The primary objectives of the project were to promote eco-literacy and environmental engagement in art and design students by providing the opportunity for them to apply their creative skills to benefit conservation efforts in the Upper Gulf of California, Sonora Mexico.
Assessment Results
Students kept field journals and sketchbooks and wrote glowing accounts of their experiences at CEDO. They learned first hand about the local culture and environment, the rich biodiversity and challenges of the region, and the individual organisms they researched and drew. CEDO’s Director is delighted with the mural designs, and several of the students who worked on the mural will attend the unveiling of the Rocky Intertidal mural installed at CEDO in the Fall 2018.
Student Quotes
“CEDO is a place of research and outreach, which made our being there even more special as we were able to engage with different members of CEDO’s community such as researchers and educators and become part of the organizations social fabric, making us part of its community and not merely transient interlopers.”
“Working on the CEDO mural was a fantastic experience for both personal and artistic growth. I learned a lot about intertidal zones and estuary environments and I also learned to collaborate with my peers, we had to decide on which species to draw, who was going to draw them, and figure out a reasonable time-frame for all of it.”
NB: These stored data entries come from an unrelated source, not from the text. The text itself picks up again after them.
open Sys2Proof Sys2Proof.Machine

namespace Sys2Proof.Proofs

/-- Settles O8: the row an instruction's opcode looks up makes it, and every row that makes one has its cycles. -/
theorem baseCyclesFollowTheModeTable : Obligations.BaseCyclesFollowTheModeTable := by
  intro i
  obtain ⟨r, hlookup, -, hmnemonic, hmode, hbuild⟩ := Laws.TableRow.all i
  obtain ⟨ops, hmakes, -⟩ := Row.build_ok (table_sound (lookup_mem hlookup)) (hbuild [])
  exact ⟨r, hlookup, hmnemonic, hmode, hmakes.cycles.symm⟩

/-! ## Reset -/

/-- P right after a reset, flag by flag: I alone is set (R45). -/
theorem getFlag_resetStatus (f : StatusFlag) : getFlag f 0x24 = decide (f = .i) := by
  cases f <;> decide

/-- Settles O13: each field has the value a reset writes, and memory is `MEM0`. -/
theorem resetValues : Obligations.ResetValues := fun _ _ =>
  ⟨rfl, rfl, rfl, rfl, rfl, rfl, rfl, rfl, rfl, getFlag_resetStatus _, getFlag_resetStatus _, getFlag_resetStatus _,
    getFlag_resetStatus _, getFlag_resetStatus _, getFlag_resetStatus _, (by decide : (0x24#8)[5] = true),
    (by decide : (0x24#8)[4] = false), fun _ => rfl⟩

/-! ## Load -/

/-- The state a load of an image that fits leaves (R292). -/
def loadedState (image : List Byte) (origin : Word) (s : State) : State :=
  { State.resetTo s.params origin with
    mem := Memory.copy s.params.mem0 origin image, ioReads := s.ioReads }

section load

variable {image : List Byte} {origin : Word} (s : State)

theorem load_of_fits (h : origin.toNat + image.length ≤ 0x10000) :
    load image origin s = .ok (loadedState image origin s) := by
  rw [load, if_pos (by simpa [imageFits] using h)]
  rfl

theorem load_of_not_fits (h : 0x10000 < origin.toNat + image.length) :
    load image origin s = .error ⟨image.length, origin⟩ := by
  rw [load, if_neg (by simpa [imageFits] using h)]

theorem eq_loadedState_of_load {t : State} (h : load image origin s = .ok t) : t = loadedState image origin s := by
  rcases Nat.lt_or_ge 0x10000 (origin.toNat + image.length) with hlong | hfits
  · cases (load_of_not_fits s hlong).symm.trans h
  · exact (Except.ok.inj ((load_of_fits s hfits).symm.trans h)).symm

end load

/-- Settles O12: a load is refused or copies the image, whose last byte stored to a cell stays. -/
theorem loadCopiesTheImageOrRejectsIt : Obligations.LoadCopiesTheImageOrRejectsIt := by
  intro image origin s
  refine ⟨load_of_not_fits s, fun hfits => ⟨_, load_of_fits s hfits, rfl, fun k hk hlast => ?_, fun b hb => ?_⟩⟩
  · exact (Memory.read_copy image s.params.mem0 origin 0).1 k hk hlast
  · exact (Memory.read_copy image s.params.mem0 origin (canon b).toNat).2 fun k hk =>
      mt canon_toNat_inj.mp (hb k hk)

/-! ## The invariant -/

theorem inv_loadedState {s : State} (h : s.Inv) (image : List Byte) (origin : Word) :
    (loadedState image origin s).Inv :=
  have hreset := inv_resetTo s.params origin h.mem0Wf
  { hreset with memWf := Memory.wf_copy h.mem0Wf origin image }

theorem inv_verify {s : State} (h : s.Inv) (golden : List Line) : (s.verify golden).Inv := { h with }

theorem inv_stop {s : State} (h : s.Inv) : s.stop.Inv := by
  cases hrun : s.run with
  | halted r => rwa [stop_halted hrun]
  | running =>
    rw [stop_running hrun]
    exact { h with haltLegal := trivial }

/-- Settles O15: a load copies bytes to canonical cells of a reset state; a stop and a verification write nothing but the
run state and the verifier. -/
theorem hostOperationsKeepTheInvariant : Obligations.HostOperationsKeepTheInvariant := by
  refine fun s h => ⟨fun image origin t ht => ?_, inv_stop h, inv_verify h⟩
  rw [eq_loadedState_of_load s ht]
  exact inv_loadedState h image origin

end Sys2Proof.Proofs
end

section
/-! O56, O60: the text of a trace line. The operand text goes by the mode and the operand bytes of the form; a line is the
address, the bytes, the disassembly and the snapshot with spaces between, and each field is read back at its column. -/

open Sys2Proof Sys2Proof.Machine Sys2Proof.Claims

namespace Sys2Proof.Proofs

/-! ## Hexadecimal and padding -/

theorem hexDigits_get : ∀ n : Fin 16, hexDigits[n.val]? = some (hexDigit n) := by decide

theorem hexDigits_getElem? {n : Nat} (h : n < 16) : hexDigits[n]? = some (hexDigit n) := hexDigits_get ⟨n, h⟩

@[simp] theorem hex2_length (v : Byte) : (hex2 v).length = 2 := rfl

@[simp] theorem hex4_length (w : Word) : (hex4 w).length = 4 := rfl

/-- The digits of a 16-bit value, the most significant first (R241). -/
theorem hex4_eq (w : Word) :
    hex4 w = [hexDigit (w.toNat / 16 ^ 3 % 16), hexDigit (w.toNat / 16 ^ 2 % 16), hexDigit (w.toNat / 16 ^ 1 % 16),
      hexDigit (w.toNat / 16 ^ 0 % 16)] := by
  have hw := w.isLt
  have h3 : w.toNat / 256 % 2 ^ 8 / 16 = w.toNat / 16 ^ 3 % 16 := by omega
  have h2 : w.toNat / 256 % 2 ^ 8 % 16 = w.toNat / 16 ^ 2 % 16 := by omega
  have h1 : w.toNat % 2 ^ 8 / 16 = w.toNat / 16 ^ 1 % 16 := by omega
  have h0 : w.toNat % 2 ^ 8 % 16 = w.toNat / 16 ^ 0 % 16 := by omega
  rw [← h3, ← h2, ← h1, ← h0, hex4, hex2, hex2, hiByte_eq, loByte_eq, BitVec.toNat_ofNat, BitVec.toNat_ofNat]
  rfl

theorem hex2_getElem? (v : Byte) :
    (hex2 v)[0]? = hexDigits[v.toNat / 16]? ∧ (hex2 v)[1]? = hexDigits[v.toNat % 16]? := by
  have hv := v.isLt
  rw [hexDigits_getElem? (by omega), hexDigits_getElem? (by omega)]
  exact ⟨rfl, rfl⟩

theorem hex4_getElem? (w : Word) {k : Nat} (h : k < 4) : (hex4 w)[k]? = hexDigits[w.toNat / 16 ^ (3 - k) % 16]? := by
  rw [hexDigits_getElem? (Nat.mod_lt _ (by decide)), hex4_eq]
  interval_cases k <;> rfl

@[simp] theorem pad_length (text : Line) (width : Nat) : (pad text width).length = max text.length width := by
  rw [pad, List.length_append, List.length_replicate]
  omega

theorem pad_take (text : Line) (width : Nat) : (pad text width).take text.length = text := List.take_left

theorem pad_getElem? {text : Line} {width k : Nat} (h : text.length ≤ k) (hk : k < width) :
    (pad text width)[k]? = some ' ' := by
  rw [pad, List.getElem?_append_right h, List.getElem?_replicate, if_pos (by omega)]

/-! ## The disassembly -/

theorem mnemonicText_eq (m : Mnemonic) : mnemonicText m = (mnemonicName m).toList := by
  cases m <;> rfl

theorem mnemonicText_length (m : Mnemonic) : (mnemonicText m).length = 3 := by
  cases m <;> rfl

/-- The target a branch shows, in numbers (R99, R242). -/
theorem shownTarget_eq (a0 : Word) (off : Byte) :
    a0 + 2 + sext16 off = BitVec.ofInt 16 (a0.toNat + 2 + off.toInt) := by
  rw [sext16_eq, BitVec.ofInt_add, BitVec.ofInt_add]
  simp

/-- The text of a form is that of its mode, made of its operand bytes (R242). -/
theorem formText_eq (f : Form) (a0 : Word) :
    formText f a0 = operandText f.mode (f.operandBytes.getD 0 0x00) (f.operandBytes.getD 1 0x00) a0 := by
  cases f with
  | imp | acc | imm _ | ind _ => rfl
  | mem m => cases m <;> rfl
  | rel off => exact congrArg (" $".toList ++ hex4 ·) (shownTarget_eq a0 off)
“Being able to go through CEDO’s vast library of texts and research materials was great, but then we could also walk 20 yards and be scouring through the tide pools or take a quick 5 min drive to the estuary and actually see first-hand most of the species we were depicting. We were able to see how these species lived and moved in their environment in real life, rather than through a screen. Engaging with the people who worked at the field station, who would see the mural every day; watching how visitors both foreign and local interacted already in the space where the mural would be located made me think more critically about the design and construction of the overall mural.”